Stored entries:
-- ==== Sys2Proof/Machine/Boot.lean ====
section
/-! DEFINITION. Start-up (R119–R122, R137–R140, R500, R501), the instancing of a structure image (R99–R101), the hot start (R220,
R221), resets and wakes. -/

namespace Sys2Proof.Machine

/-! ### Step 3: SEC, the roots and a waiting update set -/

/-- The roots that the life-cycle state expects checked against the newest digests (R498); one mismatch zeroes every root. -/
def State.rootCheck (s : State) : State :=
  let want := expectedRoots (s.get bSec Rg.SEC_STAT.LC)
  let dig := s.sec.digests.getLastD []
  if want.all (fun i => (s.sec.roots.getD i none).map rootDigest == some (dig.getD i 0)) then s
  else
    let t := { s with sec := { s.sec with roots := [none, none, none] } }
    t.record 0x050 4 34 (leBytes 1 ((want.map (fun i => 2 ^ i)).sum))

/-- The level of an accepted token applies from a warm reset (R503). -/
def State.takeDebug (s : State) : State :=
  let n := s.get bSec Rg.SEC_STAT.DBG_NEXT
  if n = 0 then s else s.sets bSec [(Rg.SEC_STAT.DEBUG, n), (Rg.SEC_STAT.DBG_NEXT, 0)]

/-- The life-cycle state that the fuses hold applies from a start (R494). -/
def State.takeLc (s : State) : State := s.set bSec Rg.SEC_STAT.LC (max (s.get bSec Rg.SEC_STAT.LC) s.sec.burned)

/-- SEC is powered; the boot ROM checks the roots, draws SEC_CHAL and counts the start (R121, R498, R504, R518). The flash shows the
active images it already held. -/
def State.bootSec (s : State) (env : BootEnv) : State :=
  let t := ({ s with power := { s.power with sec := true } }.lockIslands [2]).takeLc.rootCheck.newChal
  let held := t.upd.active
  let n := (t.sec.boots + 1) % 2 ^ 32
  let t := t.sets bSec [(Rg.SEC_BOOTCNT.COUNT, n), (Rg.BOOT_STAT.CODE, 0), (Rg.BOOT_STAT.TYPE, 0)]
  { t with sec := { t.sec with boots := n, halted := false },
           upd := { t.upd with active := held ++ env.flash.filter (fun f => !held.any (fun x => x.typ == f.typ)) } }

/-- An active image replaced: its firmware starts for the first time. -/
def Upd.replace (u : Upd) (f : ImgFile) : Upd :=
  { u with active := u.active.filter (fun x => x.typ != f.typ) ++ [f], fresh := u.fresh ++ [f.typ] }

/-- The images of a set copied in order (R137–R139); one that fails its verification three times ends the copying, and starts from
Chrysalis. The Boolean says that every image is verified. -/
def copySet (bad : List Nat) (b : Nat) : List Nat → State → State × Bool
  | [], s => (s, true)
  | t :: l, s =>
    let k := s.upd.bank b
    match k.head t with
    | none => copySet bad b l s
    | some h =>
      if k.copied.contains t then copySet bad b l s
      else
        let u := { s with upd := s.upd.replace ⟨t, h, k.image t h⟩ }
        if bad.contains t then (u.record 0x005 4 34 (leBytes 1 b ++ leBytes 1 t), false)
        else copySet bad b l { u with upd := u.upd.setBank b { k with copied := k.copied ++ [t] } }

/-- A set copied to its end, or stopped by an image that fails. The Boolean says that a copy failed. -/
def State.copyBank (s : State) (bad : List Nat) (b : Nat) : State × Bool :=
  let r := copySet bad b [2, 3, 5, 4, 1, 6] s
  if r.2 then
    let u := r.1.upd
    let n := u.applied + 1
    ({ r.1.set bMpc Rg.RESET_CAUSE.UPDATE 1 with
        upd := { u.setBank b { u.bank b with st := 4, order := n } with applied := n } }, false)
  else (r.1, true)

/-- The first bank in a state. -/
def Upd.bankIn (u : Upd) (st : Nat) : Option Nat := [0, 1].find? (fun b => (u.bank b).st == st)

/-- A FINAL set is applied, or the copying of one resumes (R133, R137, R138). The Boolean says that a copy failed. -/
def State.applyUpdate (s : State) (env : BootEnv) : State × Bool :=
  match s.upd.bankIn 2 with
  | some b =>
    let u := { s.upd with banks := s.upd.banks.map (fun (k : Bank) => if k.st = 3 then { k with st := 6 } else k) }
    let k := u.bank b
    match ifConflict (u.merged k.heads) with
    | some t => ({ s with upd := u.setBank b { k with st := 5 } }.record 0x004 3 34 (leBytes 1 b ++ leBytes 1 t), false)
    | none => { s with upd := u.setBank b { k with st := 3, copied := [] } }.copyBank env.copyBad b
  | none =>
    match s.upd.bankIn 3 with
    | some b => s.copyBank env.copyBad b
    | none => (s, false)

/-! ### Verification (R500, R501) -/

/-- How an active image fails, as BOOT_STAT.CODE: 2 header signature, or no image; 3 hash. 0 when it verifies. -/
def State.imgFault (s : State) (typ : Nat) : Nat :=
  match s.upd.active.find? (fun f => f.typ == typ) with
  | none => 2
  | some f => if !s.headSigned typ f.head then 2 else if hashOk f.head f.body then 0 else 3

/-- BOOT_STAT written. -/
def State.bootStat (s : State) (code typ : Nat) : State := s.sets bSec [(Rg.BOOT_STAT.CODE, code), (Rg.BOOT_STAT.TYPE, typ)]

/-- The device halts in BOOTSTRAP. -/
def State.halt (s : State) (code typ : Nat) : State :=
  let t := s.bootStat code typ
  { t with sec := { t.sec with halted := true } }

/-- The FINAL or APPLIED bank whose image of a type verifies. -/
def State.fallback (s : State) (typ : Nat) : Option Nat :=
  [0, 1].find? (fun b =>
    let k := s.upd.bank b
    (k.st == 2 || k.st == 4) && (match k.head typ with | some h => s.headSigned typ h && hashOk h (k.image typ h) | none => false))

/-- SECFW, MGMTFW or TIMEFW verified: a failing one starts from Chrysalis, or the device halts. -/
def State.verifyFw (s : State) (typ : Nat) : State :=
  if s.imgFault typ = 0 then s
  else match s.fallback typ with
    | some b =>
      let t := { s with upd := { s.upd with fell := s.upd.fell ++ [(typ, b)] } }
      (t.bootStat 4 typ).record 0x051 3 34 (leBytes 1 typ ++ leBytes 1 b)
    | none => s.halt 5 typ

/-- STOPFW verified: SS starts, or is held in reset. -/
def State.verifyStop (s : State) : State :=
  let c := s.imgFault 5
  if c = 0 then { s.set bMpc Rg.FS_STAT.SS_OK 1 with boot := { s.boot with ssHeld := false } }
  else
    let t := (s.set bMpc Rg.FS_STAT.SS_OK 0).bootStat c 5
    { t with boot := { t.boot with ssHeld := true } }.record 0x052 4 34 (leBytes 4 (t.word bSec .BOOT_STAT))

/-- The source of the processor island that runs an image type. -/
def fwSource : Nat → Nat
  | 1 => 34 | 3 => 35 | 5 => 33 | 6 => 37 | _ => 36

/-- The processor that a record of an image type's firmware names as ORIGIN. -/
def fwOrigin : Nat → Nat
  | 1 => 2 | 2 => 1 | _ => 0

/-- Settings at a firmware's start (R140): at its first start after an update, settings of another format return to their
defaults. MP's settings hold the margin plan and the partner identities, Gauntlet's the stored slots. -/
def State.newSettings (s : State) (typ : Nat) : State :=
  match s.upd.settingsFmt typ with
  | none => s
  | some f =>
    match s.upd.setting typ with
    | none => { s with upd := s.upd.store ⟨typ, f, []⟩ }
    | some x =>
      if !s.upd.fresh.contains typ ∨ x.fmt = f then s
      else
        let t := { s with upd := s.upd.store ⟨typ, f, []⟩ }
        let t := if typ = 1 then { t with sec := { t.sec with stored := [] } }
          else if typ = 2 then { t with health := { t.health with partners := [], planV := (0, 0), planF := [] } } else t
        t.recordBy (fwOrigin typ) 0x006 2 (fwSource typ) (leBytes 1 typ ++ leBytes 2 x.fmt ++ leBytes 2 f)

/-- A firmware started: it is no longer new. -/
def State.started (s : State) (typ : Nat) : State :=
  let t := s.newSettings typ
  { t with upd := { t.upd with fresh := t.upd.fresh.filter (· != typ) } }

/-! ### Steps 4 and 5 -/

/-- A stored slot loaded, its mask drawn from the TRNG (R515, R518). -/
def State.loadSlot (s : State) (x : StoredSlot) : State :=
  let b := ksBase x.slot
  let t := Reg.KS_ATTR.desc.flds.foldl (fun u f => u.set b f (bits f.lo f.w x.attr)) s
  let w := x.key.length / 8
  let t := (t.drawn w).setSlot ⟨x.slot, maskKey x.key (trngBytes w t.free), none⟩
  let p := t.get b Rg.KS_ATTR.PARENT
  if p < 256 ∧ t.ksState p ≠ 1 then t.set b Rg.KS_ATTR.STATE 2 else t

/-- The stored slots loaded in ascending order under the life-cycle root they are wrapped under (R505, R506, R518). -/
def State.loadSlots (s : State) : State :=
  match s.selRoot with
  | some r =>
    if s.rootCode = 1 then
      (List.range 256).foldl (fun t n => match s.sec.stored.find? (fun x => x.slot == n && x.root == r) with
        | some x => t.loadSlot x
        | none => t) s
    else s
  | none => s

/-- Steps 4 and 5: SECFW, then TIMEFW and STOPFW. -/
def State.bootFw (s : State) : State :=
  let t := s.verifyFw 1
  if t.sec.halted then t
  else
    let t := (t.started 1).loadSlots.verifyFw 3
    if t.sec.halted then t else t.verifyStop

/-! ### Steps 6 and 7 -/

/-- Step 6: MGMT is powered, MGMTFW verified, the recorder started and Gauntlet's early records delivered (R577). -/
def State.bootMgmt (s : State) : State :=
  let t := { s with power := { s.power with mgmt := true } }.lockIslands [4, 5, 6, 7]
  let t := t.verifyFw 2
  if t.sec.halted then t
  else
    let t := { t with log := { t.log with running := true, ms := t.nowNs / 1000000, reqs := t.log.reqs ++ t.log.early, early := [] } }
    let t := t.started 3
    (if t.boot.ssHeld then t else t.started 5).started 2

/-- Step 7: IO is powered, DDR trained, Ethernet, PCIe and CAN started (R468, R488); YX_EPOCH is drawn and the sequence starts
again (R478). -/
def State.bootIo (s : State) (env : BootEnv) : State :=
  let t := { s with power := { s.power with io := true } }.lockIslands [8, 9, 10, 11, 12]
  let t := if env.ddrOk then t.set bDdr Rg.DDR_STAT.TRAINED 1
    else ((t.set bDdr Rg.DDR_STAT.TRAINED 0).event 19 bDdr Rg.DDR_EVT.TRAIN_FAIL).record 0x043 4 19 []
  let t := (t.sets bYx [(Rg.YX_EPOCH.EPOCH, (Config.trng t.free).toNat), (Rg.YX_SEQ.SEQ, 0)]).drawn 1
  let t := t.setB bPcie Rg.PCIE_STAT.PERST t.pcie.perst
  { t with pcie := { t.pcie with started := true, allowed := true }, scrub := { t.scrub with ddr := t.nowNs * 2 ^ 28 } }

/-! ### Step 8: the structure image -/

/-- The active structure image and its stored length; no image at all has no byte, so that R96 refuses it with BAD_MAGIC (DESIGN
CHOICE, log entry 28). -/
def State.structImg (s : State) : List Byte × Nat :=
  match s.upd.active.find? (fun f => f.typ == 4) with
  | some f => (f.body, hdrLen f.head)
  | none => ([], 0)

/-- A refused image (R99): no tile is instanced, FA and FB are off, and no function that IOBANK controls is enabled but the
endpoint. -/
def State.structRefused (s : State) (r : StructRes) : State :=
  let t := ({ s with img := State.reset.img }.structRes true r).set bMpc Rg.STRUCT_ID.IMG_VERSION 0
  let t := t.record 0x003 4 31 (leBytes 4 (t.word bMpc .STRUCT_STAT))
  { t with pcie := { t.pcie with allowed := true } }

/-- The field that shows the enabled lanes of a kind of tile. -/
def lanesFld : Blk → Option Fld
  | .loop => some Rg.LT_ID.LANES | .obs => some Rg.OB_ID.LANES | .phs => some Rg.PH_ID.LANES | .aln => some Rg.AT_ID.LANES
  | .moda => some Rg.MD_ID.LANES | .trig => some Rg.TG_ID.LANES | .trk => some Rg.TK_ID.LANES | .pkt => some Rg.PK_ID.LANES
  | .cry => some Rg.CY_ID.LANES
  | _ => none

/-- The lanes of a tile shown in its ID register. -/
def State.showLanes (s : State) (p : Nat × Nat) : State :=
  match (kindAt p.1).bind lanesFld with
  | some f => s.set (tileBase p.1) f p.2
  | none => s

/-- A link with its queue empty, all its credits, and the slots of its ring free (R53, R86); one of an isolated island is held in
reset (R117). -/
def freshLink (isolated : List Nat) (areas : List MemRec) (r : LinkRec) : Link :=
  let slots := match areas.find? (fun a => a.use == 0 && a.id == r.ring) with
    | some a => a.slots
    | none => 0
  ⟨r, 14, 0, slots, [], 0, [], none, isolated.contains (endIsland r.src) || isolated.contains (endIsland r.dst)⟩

TRY IT -> Find "let t := (s.set" in the entries above and copy that whole line exactly, then each line after it through the line that contains "return to their".

SOLUTION FOR THIS TASK ->
    let t := (s.set bMpc Rg.FS_STAT.SS_OK 0).bootStat c 5
    { t with boot := { t.boot with ssHeld := true } }.record 0x052 4 34 (leBytes 4 (t.word bSec .BOOT_STAT))

/-- The source of the processor island that runs an image type. -/
def fwSource : Nat → Nat
  | 1 => 34 | 3 => 35 | 5 => 33 | 6 => 37 | _ => 36

/-- The processor that a record of an image type's firmware names as ORIGIN. -/
def fwOrigin : Nat → Nat
  | 1 => 2 | 2 => 1 | _ => 0

/-- Settings at a firmware's start (R140): at its first start after an update, settings of another format return to their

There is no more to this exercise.